Funny thing. As long as I've been listening to and reviewing music, I've not run across a Native American flute player until now. My exposure has been basically limited to background music for documentaries and movies, most of those regarding Hollywood's musical view of either the vast expanse of somewhat barren land or a usually negative spiritual experience of some kind. It was not an altogether bad introduction, because the Native American flute when played can conjure up some highly spiritual and beautiful music, but it was, I find, somewhat limiting.
Granger lives in New Mexico. While driving through the State a few years ago, I was taken by the immenseness of it, the openness. While the lesser of us see nothing, there are those who know better. My God, just the amount of air was daunting. Granger knows it but he lives it, a half mile from the Rio Grande. That is home. That is part of his inspiration.

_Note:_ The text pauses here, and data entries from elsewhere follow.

/-- The record of a job whose airing has started, every entry of it GRANTED. -/
def aired (r : JobRec) : JobRec := { begun r with state := .airing }

section
variable {e : Env} {w : Works} {r : JobRec} {n : Nat}

/-- The ready timer of a trunk without carrier. -/
theorem readyExpires_of_quiet (progress : r.state.inProgress = true) (phase : r.gathering.phase = .ready)
    (timer : r.gathering.ready.isSome = true) (quiet : ∀ t, r.trunk = some t → carrierOn e w t = false) :
    (withJob r w).readyExpires e r.tag = (withJob (startable e r) w).post (.unit r.tag .readyPassed) := by
  have passed : (withJob r w).modGather r.tag
      (fun g => { g with ready := none, startTimer := some (e.now + sec e.part.cfg.settings.gather) })
      = withJob (startable e r) w := modGather_withJob rfl _ w
  have silent (t : Nat) (held : r.trunk = some t) : carrierOn e (withJob r w) t = false := quiet t held
  simp only [Works.readyExpires, liveJob_withJob rfl progress, phase, timer, and_self, if_true, passed]
  cases held : r.trunk with
  | none => rfl
  | some t => simp only [silent t held, Bool.false_eq_true, if_false]

theorem givenUpAtStart_of_granted {g : Grant} (granted : g.isGranted = true) : g.givenUpAtStart = false := by
  simp [Grant.givenUpAtStart, granted]

theorem requiredGranted_of_all {gs : List Grant} (granted : ∀ g ∈ gs, g.isGranted = true) : requiredGranted gs = true :=
  List.all_eq_true.mpr fun g at_ => by simp [granted g at_]

theorem mayStart_of_startable (phase : r.gathering.phase = .ready) (granted : ∀ g ∈ r.gathering.grants, g.isGranted = true) :
    (startable e r).gathering.mayStart = true := by
  simp [startable, regather, Gathering.mayStart, phase, requiredGranted_of_all granted]

/-- Without the start condition of its channel a job does not start (R94). -/
theorem tryStart_of_not_met (channel : r.channel = some n) (met : w.startCondition e n = false) : (withJob (startable e r) w).tryStart e r.tag = withJob (startable e r) w := by
  have found : (withJob (startable e r) w).job r.tag = some (startable e r) := job_of_one (r := startable e r) rfl
  have still : (withJob (startable e r) w).startCondition e n = false := met
  have on : (startable e r).channel = some n := channel
  simp only [Works.tryStart, found, on, still, Bool.false_eq_true, and_false, if_false]

/-- The start of the airing as the unit takes it, every entry GRANTED: nothing is given up (R143). -/
theorem airingStarted_of_granted {x : JobRec} {tag : Nat} (names : x.tag = tag) (progress : x.state.inProgress = true)
    (granted : ∀ g ∈ x.gathering.grants, g.isGranted = true) :
    (withJob x w).airingStarted e tag = withJob (begun x) w := by
  have nobody : x.gathering.grants.filter Grant.givenUpAtStart = [] :=
    List.filter_eq_nil_iff.mpr fun g at_ => by simp [givenUpAtStart_of_granted (granted g at_)]
  have all : x.gathering.grants.filter Grant.isGranted = x.gathering.grants :=
    List.filter_eq_self.mpr granted
  have same : x.gathering.grants.map (fun g => if g.givenUpAtStart then { g with verdict := .dropped } else g)
      = x.gathering.grants := by
    refine (List.map_congr_left fun g at_ => ?_).trans (List.map_id _)
    rw [givenUpAtStart_of_granted (granted g at_)]
    rfl
  have phase : (withJob x w).modGather tag (fun g =>
      { g with phase := .airing, startTimer := none, answers := [],
               grants := g.grants.map (fun x => if x.givenUpAtStart then { x with verdict := .dropped } else x) })
      = withJob (regather (airingGathering x.gathering) x) w := by
    rw [modGather_withJob names, same]
    rfl
  simp only [Works.airingStarted, liveJob_withJob names progress, nobody, if_true, all, phase]
  exact modJob_withJob (r := regather (airingGathering x.gathering) x) names _ w

/-- With the start condition of its channel the airing starts (R94, R143). -/
theorem tryStart_of_met (state : r.state = .readyWait) (channel : r.channel = some n) (phase : r.gathering.phase = .ready)
    (granted : ∀ g ∈ r.gathering.grants, g.isGranted = true) (met : w.startCondition e n = true) :
    (withJob (startable e r) w).tryStart e r.tag = withJob (aired (startable e r)) (w.startPlaying n r.trunk) := by
  have found : (withJob (startable e r) w).job r.tag = some (startable e r) := job_of_one (r := startable e r) rfl
  have still : (withJob (startable e r) w).startCondition e n = true := met
  have on : (startable e r).channel = some n := channel
  have waits : (startable e r).state = .readyWait := state
  have started := airingStarted_of_granted (e := e) (w := w.startPlaying n r.trunk) (x := startable e r) (tag := r.tag) rfl
    (by rw [waits]; rfl) granted
  simp only [Works.tryStart, found, on, waits, mayStart_of_startable phase granted, still, and_self, if_true]
  refine (congrArg (Works.modJob r.tag _) started).trans ?_
  exact modJob_withJob (r := begun (startable e r)) rfl _ _

end

/-- READY_TIMER_EXPIRY without carrier on the job's trunk: the unit reports, and the Job Table tries the start. -/
theorem exec_readyTimerExpiry {s : State} {r : JobRec} {u : Works} (rested : s.rested) (one : s.ws.jobs.recs = [r])
    (state : r.state = .readyWait) (phase : r.gathering.phase = .ready) (timer : r.gathering.ready.isSome = true)
    (quiet : ∀ t, r.trunk = some t → carrierOn s.env s.ws t = false)
    (tries : (withJob (startable s.env r) s.ws).tryStart s.env r.tag = u) (done : u.agenda = []) :
    exec (.readyTimerExpiry r.tag) s = .next (s.withWs u) := by
  have progress : r.state.inProgress = true := by simp [state, JobState.inProgress]
  have passed := readyExpires_of_quiet progress phase timer quiet
  rw [withJob_of_one one] at passed
  have effect : effect (.readyTimerExpiry r.tag) s.node = { s.node with ws := s.ws.readyExpires s.env r.tag } := rfl
  rw [passed] at effect
  have live : (withJob (startable s.env r) s.ws).liveJob r.tag = some (startable s.env r) :=
    liveJob_withJob (r := startable s.env r) rfl progress s.ws
  refine exec_of_settled effect rested ?_ done
  simp only [handle, Works.unitReports, live, tries]

/-- Settles O45, by whether the channel's start condition holds. -/
theorem readyDelayPassedStartsTheAiring : Obligations.ReadyDelayPassedStartsTheAiring := by
  intro s r n rested sized two one state channel phase timer granted quiet
  obtain ⟨-, -, -, -, channels, -, -⟩ := sized
  refine ⟨fun unmet => ?waits, fun met => ?starts⟩
  case waits =>
    exact exec_readyTimerExpiry rested one state phase timer quiet (tryStart_of_not_met channel unmet) rested
  case starts =>
    have playing : (s.ws.startPlaying n r.trunk).channel n = _ := channel_modChannel_same _ (channels ▸ two)
    refine ⟨_, _, exec_readyTimerExpiry rested one state phase timer quiet (tryStart_of_met state channel phase granted met)
      rested, rfl, rfl, rfl, rfl, rfl, ?_, ?_, ?_, ?_⟩
    · exact congrArg Channel.state playing
    · exact congrArg Channel.transmit playing
    · exact (congrArg Channel.fifo playing).trans rfl
    · exact congrArg Channel.played playing

/-! ### Settling on to the unit's report -/

/-- Idle work before a piece of work leaves the table as it is; then that piece is done, with idle work behind it. -/
theorem settle_reaches {e : Env} {w : Works} {n : Note} {ns ms : List Note} (fuel : Nat) (idle : idleTable e w)
    (agenda : w.agenda = ns ++ n :: ms) (before : ∀ m ∈ ns, idleNote m) (behind : ∀ m ∈ ms, idleNote m) :
    ∃ v, Spares w v ∧ (∀ m ∈ v.agenda, idleNote m) ∧ settle e (fuel + ns.length + 1) w = settle e fuel (handle e n v) := by
  induction ns generalizing w ms with
  | nil => exact ⟨{ w with agenda := ms }, ⟨rfl, rfl, rfl, fun _ _ => rfl, rfl⟩, behind, settle_cons e fuel w n ms agenda⟩
  | cons m ns ih =>
    obtain ⟨first, later⟩ := List.forall_mem_cons.mp before
    have taken : Spares w { w with agenda := ns ++ n :: ms } := ⟨rfl, rfl, rfl, fun _ _ => rfl, rfl⟩
    obtain ⟨spares, added, handed, more⟩ := handle_of_idle (w := { w with agenda := ns ++ n :: ms }) idle first
    have all : ∀ k ∈ ms ++ added, idleNote k := fun k at_ => (List.mem_append.mp at_).elim (behind k) (more k)
    obtain ⟨v, kept, quiet, settled⟩ := ih (w := handle e m { w with agenda := ns ++ n :: ms })
      (fun r here => idle r (spares.jobs ▸ here)) (handed.trans (by simp)) later all
    refine ⟨v, (taken.trans spares).trans kept, quiet, ?_⟩
    rw [← settled]
    exact settle_cons e (fuel + ns.length + 1) w m (ns ++ n :: ms) agenda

The titles of the songs alone tell you what is contained in A Place Called Peace. Titles like The Dog Star and Ghost Dancers and Rio Grande Lullaby and Apache Tears. Even Double-Barrel Train Wreck, a folk-dance of a tune, builds around the old Iron Horse—a simple train to one people, a creature of mysticism to another.
The opening track, Za Zee Za Zu Zing, is an anomaly in that it is the only song on which Granger sings. A light, upbeat song, it has a tinge of the Far East or Japan in its structure, though I am certainly no expert on ethnic music and it could very well be Native American. It is beautiful and hopeful and introspective only in story, which I leave you to research. Granger's voice is a treat, though, and one cannot help wonder why he does not sing more. But then maybe it was not in the scope of this album. It is about "A Place Called Peace," a presence touched upon in Za Zee Za Zu Zing, a place where most of us want to go when the world seems overbearing. It reminds us that it is not the world that is overbearing, but the people in it.
Randy Granger is an interesting guy, judging by the music and his interest in the arts. He obviously loves New Mexico and probably promotes the State wherever he plays. He would probably be the first person to say that while he wrote the music, the world created it. If that makes no real sense to you, let me put it this way: when you hear it, you will understand.
If Native American flute intrigues you at all, I suggest a visit to YouTube to hear Granger himself not only play, but explain his love for both the land and the music. If nothing else, it shows us that life is bigger than Hollywood (and that Hollywood and the Internet are not all there is to life).